Tramways decrease time, cost, and environmental impact of urban transport, while requiring multimodal intersections where trams arriving with nominal periodic timetables may have right of way over road vehicles. Quantitative evaluation of stochastic models enables early exploration and online adaptation of design choices, identifying operational parameters that mitigate impact on road transport performance.
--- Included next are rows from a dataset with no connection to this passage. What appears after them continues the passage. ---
@[simp] theorem State.ceRecord_mem (s : State) (d struct addr : Nat) : (s.ceRecord d struct addr).mem = s.mem := by
  simp only [State.ceRecord]
  repeat' split
  all_goals simp

@[simp] theorem State.ownStore_mem (s : State) (clu : Nat) (o : OwnerRes) : (s.ownStore clu o).mem = s.mem := by simp [State.ownStore]

@[simp] theorem State.pmEvent_mem (s : State) (t : Tid) (ev : Nat) : (s.pmEvent t ev).mem = s.mem := by simp [State.pmEvent]

@[simp] theorem State.coreFlush_mem (s : State) (t : Tid) : (s.coreFlush t).mem = s.mem := by simp [State.coreFlush]

@[simp] theorem State.encBoundary_mem (s : State) (t : Tid) (keep : Option Nat) :
    (s.encBoundary t keep).mem = s.mem := by simp [State.encBoundary]

@[simp] theorem State.hostBack_mem (s : State) (t : Tid) (pa ks : Nat) : (s.hostBack t pa ks).mem = s.mem := by simp [State.hostBack]

@[simp] theorem State.encOff_mem (s : State) (t : Tid) : (s.encOff t).mem = s.mem := by simp [State.encOff]

@[simp] theorem State.enterSet_mem (s : State) (t : Tid) (lvl : Nat) (nested : Bool) (e : Exc) (space : Nat) (encx : Option Nat) :
    (s.enterSet t lvl nested e space encx).mem = s.mem := by simp [State.enterSet]

@[simp] theorem State.unsleep_mem (s : State) (t : Tid) : (s.unsleep t).mem = s.mem := by simp [State.unsleep]

@[simp] theorem State.count_mem (s : State) (t : Tid) (ev n : Nat) : (s.count t ev n).mem = s.mem := by simp [State.count]

@[simp] theorem State.counts_mem (s : State) (t : Tid) (l : List (Nat × Nat)) : (s.counts t l).mem = s.mem := by simp [State.counts]

@[simp] theorem State.giveHints_mem (s : State) (t : Tid) (ks : List (Word × Nat)) :
    (s.giveHints t ks).mem = s.mem := by simp [State.giveHints]

@[simp] theorem State.homed_mem (s : State) (t : Tid) (va : Word) (i : Instr) : (s.homed t va i).mem = s.mem := by simp [State.homed]

@[simp] theorem State.carry_mem (s : State) (t : Tid) (z : Steer) : (s.carry t z).mem = s.mem := by simp [State.carry]

@[simp] theorem State.steered_mem (s : State) (t : Tid) (va : Word) (i : Instr) : (s.steered t va i).mem = s.mem := by simp [State.steered]

@[simp] theorem State.holds_mem (s : State) (t : Tid) : (s.holds t).mem = s.mem := by simp [State.holds]

@[simp] theorem State.branched_mem (s : State) (t : Tid) : (s.branched t).mem = s.mem := by simp [State.branched]

@[simp] theorem State.steerCount_mem (s : State) (t : Tid) (g : Rn) : (s.steerCount t g).mem = s.mem := by simp [State.steerCount]

@[simp] theorem State.idles_mem (s : State) (t : Tid) (ev0 ev : Nat) : (s.idles t ev0 ev).mem = s.mem := by simp [State.idles]

@[simp] theorem State.sdqPush_mem (s : State) (t : Tid) : (s.sdqPush t).mem = s.mem := by simp [State.sdqPush]

@[simp] theorem State.sdqPop_mem (s : State) (t : Tid) : (s.sdqPop t).mem = s.mem := by simp [State.sdqPop]

@[simp] theorem State.storeDataWait_mem (s : State) (t : Tid) (n : Nat) : (s.storeDataWait t n).mem = s.mem := by
  simp only [State.storeDataWait]
  split <;> simp

@[simp] theorem State.drainEvent_mem (s : State) (t : Tid) : (s.drainEvent t).mem = s.mem := by simp [State.drainEvent]

@[simp] theorem State.siftWait_mem (s : State) (t : Tid) : (s.siftWait t).mem = s.mem := by simp [State.siftWait]

@[simp] theorem State.missDrop_mem (s : State) (k line : Nat) : (s.missDrop k line).mem = s.mem := by simp [State.missDrop]

@[simp] theorem State.l2Waits_mem (s : State) (t : Tid) (who line : Nat) (own : Bool) :
    (s.l2Waits t who line own).mem = s.mem := by simp [State.l2Waits]

@[simp] theorem State.serveWait_mem (s : State) (t : Tid) (k line : Nat) (own : Bool) :
    (s.serveWait t k line own).mem = s.mem := by simp [State.serveWait]

@[simp] theorem State.regPut_mem (s : State) (a : Nat) (v mask : Word) : (s.regPut a v mask).mem = s.mem := by
  unfold State.regPut; split <;> simp

@[simp] theorem State.withdrawCues_mem (s : State) (d : Nat) : (s.withdrawCues d).mem = s.mem := by simp [State.withdrawCues]

@[simp] theorem State.setDie_mem (s : State) (d st : Nat) : (s.setDie d st).mem = s.mem := by simp [State.setDie]

@[simp] theorem State.dlinksDown_mem (s : State) (d : Nat) : (s.dlinksDown d).mem = s.mem := 
  s.foldl_mem _ (by simp) _

@[simp] theorem State.dieRecord_mem (s : State) (d : Nat) (r : BankRec) : (s.dieRecord d r).mem = s.mem := by simp [State.dieRecord]

@[simp] theorem State.mcPoll_mem (s : State) : s.mcPoll.mem = s.mem := by simp [State.mcPoll]

@[simp] theorem State.stopDie_mem (s : State) (d : Nat) : (s.stopDie d).mem = s.mem := by simp [State.stopDie]

@[simp] theorem State.wayDisable_mem (s : State) (e : ArrayErr) : (s.wayDisable e).mem = s.mem := by simp [State.wayDisable]

@[simp] theorem State.wayCount_mem (s : State) (e : ArrayErr) : (s.wayCount e).mem = s.mem := by simp [State.wayCount]

@[simp] theorem State.dropEntry_mem (s : State) (e : ArrayErr) : (s.dropEntry e).mem = s.mem := by
  simp only [State.dropEntry]
  repeat' split
  all_goals simp

@[simp] theorem State.stopCore_mem (s : State) (d p : Nat) : (s.stopCore d p).mem = s.mem := by
  unfold State.stopCore; split <;> simp

@[simp] theorem State.coreSpare_mem (s : State) (d l : Nat) : (s.coreSpare d l).mem = s.mem := by simp [State.coreSpare]

@[simp] theorem State.countCores_mem (s : State) (d : Nat) : (s.countCores d).mem = s.mem := by simp [State.countCores]

@[simp] theorem State.fetchWait_mem (s : State) (t : Tid) : (s.fetchWait t).mem = s.mem := by
  unfold State.fetchWait; split <;> simp

@[simp] theorem State.mcRecord_mem (s : State) (t : Tid) (code type pa : Nat) :
    (s.mcRecord t code type pa).mem = s.mem := by simp [State.mcRecord]

@[simp] theorem State.retire_mem (s : State) (t : Tid) : (s.retire t).mem = s.mem := by simp [State.retire]

@[simp] theorem State.ends_mem (s : State) (t : Tid) (va : Word) (i : Instr) : (s.ends t va i).mem = s.mem := by simp [State.ends]

@[simp] theorem State.branchEnds_mem (s : State) (t : Tid) (va : Word) (i : Instr) :
    (s.branchEnds t va i).mem = s.mem := by simp [State.branchEnds]

@[simp] theorem State.stepped_mem (s : State) (t : Nat) : (s.stepped t).mem = s.mem := by
  simp only [State.stepped]
  repeat' split
  all_goals simp

@[simp] theorem State.commitWait_mem (s : State) (t : Tid) : (s.commitWait t).mem = s.mem := by
  unfold State.commitWait; split <;> simp

@[simp] theorem State.pushStore_mem (s : State) (t : Tid) (pa ks : Nat) (bs : List Byte) :
    (s.pushStore t pa ks bs).mem = s.mem := by simp [State.pushStore]

@[simp] theorem State.loadTo_mem (s : State) (t : Tid) (d : Rn) (k : Nat) (bs : List Byte) :
    (s.loadTo t d k bs).mem = s.mem := by simp [State.loadTo]

@[simp] theorem State.amoTo_mem (s : State) (t : Tid) (q : Bool) (d : Rn) (v : Nat) :
    (s.amoTo t q d v).mem = s.mem := by simp [State.amoTo]

@[simp] theorem State.writeCr_mem (s : State) (t : Tid) (n : Nat) (v : Word) : (s.writeCr t n v).mem = s.mem := by
  unfold State.writeCr; split <;> simp

@[simp] theorem State.repNext_mem (s : State) (t : Tid) (i : Instr) : (s.repNext t i).mem = s.mem := by simp [State.repNext]

@[simp] theorem State.repEnd_mem (s : State) (t : Tid) : (s.repEnd t).mem = s.mem := by simp [State.repEnd]

@[simp] theorem State.repCount_mem (s : State) (t : Tid) (g : Rn) : (s.repCount t g).mem = s.mem := by simp [State.repCount]

@[simp] theorem State.setV_mem (s : State) (t : Tid) (r : Fin 16) (v : BitVec 512) : (s.setV t r v).mem = s.mem := by simp [State.setV]

@[simp] theorem State.redTo_mem (s : State) (t : Tid) (g : Rn) (ew : Fin 4) (x : Nat) (r : Nat) :
    (s.redTo t g ew x r).mem = s.mem := by simp [State.redTo]

@[simp] theorem State.setAc_mem (s : State) (t : Tid) (a : Fin 4) (v : SumAcc) : (s.setAc t a v).mem = s.mem := by simp [State.setAc]

@[simp] theorem State.uncFresh_mem (s : State) : s.uncFresh.mem = s.mem := by simp [State.uncFresh]

@[simp] theorem State.slateDrift_mem (s : State) (st unc : Nat) (fast : Bool) :
    (s.slateDrift st unc fast).mem = s.mem := by simp [State.slateDrift]

@[simp] theorem State.sourceLost_mem (s : State) : s.sourceLost.mem = s.mem := by simp [State.sourceLost]

@[simp] theorem State.phase_mem (s : State) : s.phase.mem = s.mem := by simp [State.phase]

@[simp] theorem State.xtalTick_mem (s : State) : s.xtalTick.mem = s.mem := by simp [State.xtalTick]

@[simp] theorem State.idle_mem (s : State) : s.idle.mem = s.mem := by simp [State.idle]

@[simp] theorem State.slateStep_mem (s : State) (ps : Nat) : (s.slateStep ps).mem = s.mem := by simp [State.slateStep]

@[simp] theorem State.correct_mem (s : State) (ofs : Int) : (s.correct ofs).mem = s.mem := by simp [State.correct]

@[simp] theorem State.applySource_mem (s : State) (src depth phops unc : Nat) (m : Option (Int × Int)) :
    (s.applySource src depth phops unc m).mem = s.mem := by
  unfold State.applySource; split <;> simp

@[simp] theorem State.refFault_mem (s : State) : s.refFault.mem = s.mem := by
  simp only [State.refFault]
  split <;> simp

@[simp] theorem State.slateInit_mem (s : State) (cal : Nat) : (s.slateInit cal).mem = s.mem := by simp [State.slateInit]

@[simp] theorem State.slateSet_mem (s : State) (v : Word) : (s.slateSet v).mem = s.mem := by simp [State.slateSet]

@[simp] theorem State.slateAdj_mem (s : State) (v : Word) : (s.slateAdj v).mem = s.mem := by simp [State.slateAdj]

@[simp] theorem State.slateCtl_mem (s : State) (v mask : Word) : (s.slateCtl v mask).mem = s.mem := by simp [State.slateCtl]

@[simp] theorem State.mpLanes_mem (s : State) (n : Nat) : (s.mpLanes n).mem = s.mem := by simp [State.mpLanes]

@[simp] theorem State.mpRefuse_mem (s : State) (n code : Nat) : (s.mpRefuse n code).mem = s.mem := by simp [State.mpRefuse]

@[simp] theorem State.failRead_mem (s : State) (line : Nat) : (s.failRead line).mem = s.mem := by simp [State.failRead]

@[simp] theorem State.mpReport_mem (s : State) (n : Nat) (d : DevInfo) : (s.mpReport n d).mem = s.mem := by simp [State.mpReport]

@[simp] theorem State.readLine_mem (s : State) (n : Nat) (q : PortReq) (line : Nat) :
    (s.readLine n q line).mem = s.mem := by
  unfold State.readLine; split <;> simp

@[simp] theorem State.acceptRead_mem (s : State) (n : Nat) (q : PortReq) : (s.acceptRead n q).mem = s.mem := by simp [State.acceptRead]

@[simp] theorem State.arbDecide_mem (s : State) (n cycles : Nat) : (s.arbDecide n cycles).mem = s.mem := by
  unfold State.arbDecide; split <;> simp

@[simp] theorem State.isCtl_mem (s : State) (i : Nat) (v mask : Word) : (s.isCtl i v mask).mem = s.mem := by simp [State.isCtl]

@[simp] theorem State.isOther_mem (s : State) (i a : Nat) (v mask : Word) : (s.isOther i a v mask).mem = s.mem := by simp [State.isOther]

@[simp] theorem State.prtAttr_mem (s : State) (n : Nat) (v mask : Word) : (s.prtAttr n v mask).mem = s.mem := by simp [State.prtAttr]

@[simp] theorem State.prtOther_mem (s : State) (n a : Nat) (v mask : Word) : (s.prtOther n a v mask).mem = s.mem := by simp [State.prtOther]

@[simp] theorem State.wrapCtl_mem (s : State) (v mask : Word) : (s.wrapCtl v mask).mem = s.mem := by simp [State.wrapCtl]

@[simp] theorem State.setMapWords_mem (s : State) (a : Nat → Nat) (m : List Word) :
    (s.setMapWords a m).mem = s.mem := by simp [State.setMapWords]

@[simp] theorem State.dlLanes_mem (s : State) (base : Nat) (fail : BitVec 34) (call eff : List Word) (w : Nat) :
    (s.dlLanes base fail call eff w).mem = s.mem := by simp [State.dlLanes]

@[simp] theorem State.dlTrain_mem (s : State) (j : Nat) : (s.dlTrain j).mem = s.mem := by simp [State.dlTrain]

@[simp] theorem State.dlStart_mem (s : State) (j : Nat) : (s.dlStart j).mem = s.mem := by simp [State.dlStart]

@[simp] theorem State.dlReset_mem (s : State) (j : Nat) : (s.dlReset j).mem = s.mem := by simp [State.dlReset]

@[simp] theorem State.featNow_mem (s : State) : s.featNow.mem = s.mem := by simp [State.featNow]

@[simp] theorem State.featCheck_mem (s : State) : s.featCheck.mem = s.mem := by simp [State.featCheck]

@[simp] theorem State.dieStarted_mem (s : State) (d : Nat) : (s.dieStarted d).mem = s.mem := by simp [State.dieStarted]

@[simp] theorem State.dlFail_mem (s : State) (j : Nat) (type : Option Nat) : (s.dlFail j type).mem = s.mem := by
  unfold State.dlFail; split <;> simp

@[simp] theorem State.laneCheck_mem (s : State) (j : Nat) (up down : BitVec 34) :
    (s.laneCheck j up down).mem = s.mem := by
  simp only [State.laneCheck]
  split <;> simp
We present an efficient analytical approach for offline scheduling of traffic signals at multimodal intersections among road traffic flows and tram lines with right of way, minimizing the maximum expected percentage of queued vehicles of each flow with respect to sequence and duration of phases. To this end, we compute the expected queue size over time of each vehicle flow through a compositional approach, decoupling analyses of tram and road traffic. On the one hand, we define microscopic models of tram traffic, capturing periodic tram departures, bounded delays, and travel times with general (i.e., non-Exponential) distribution with bounded support, open to represent arrival and travel processes estimated from operational data. On the other hand, we define macroscopic models of road transport flows as finite-capacity vacation queues, with general vacation times determined by the transient probability that the intersection is available for vehicles, efficiently evaluating the exact expected queue size over time. We show that the distribution of the expected queue size of each flow at multiples of the hyperperiod, resulting from temporization of nominal tram arrivals and vehicle traffic signals, reaches a steady state within few hyper-periods. Therefore, transient analysis starting from this steady-state distribution and lasting for the hyper-period duration turns out to be sufficient to characterize road transport behavior over time intervals of arbitrary duration.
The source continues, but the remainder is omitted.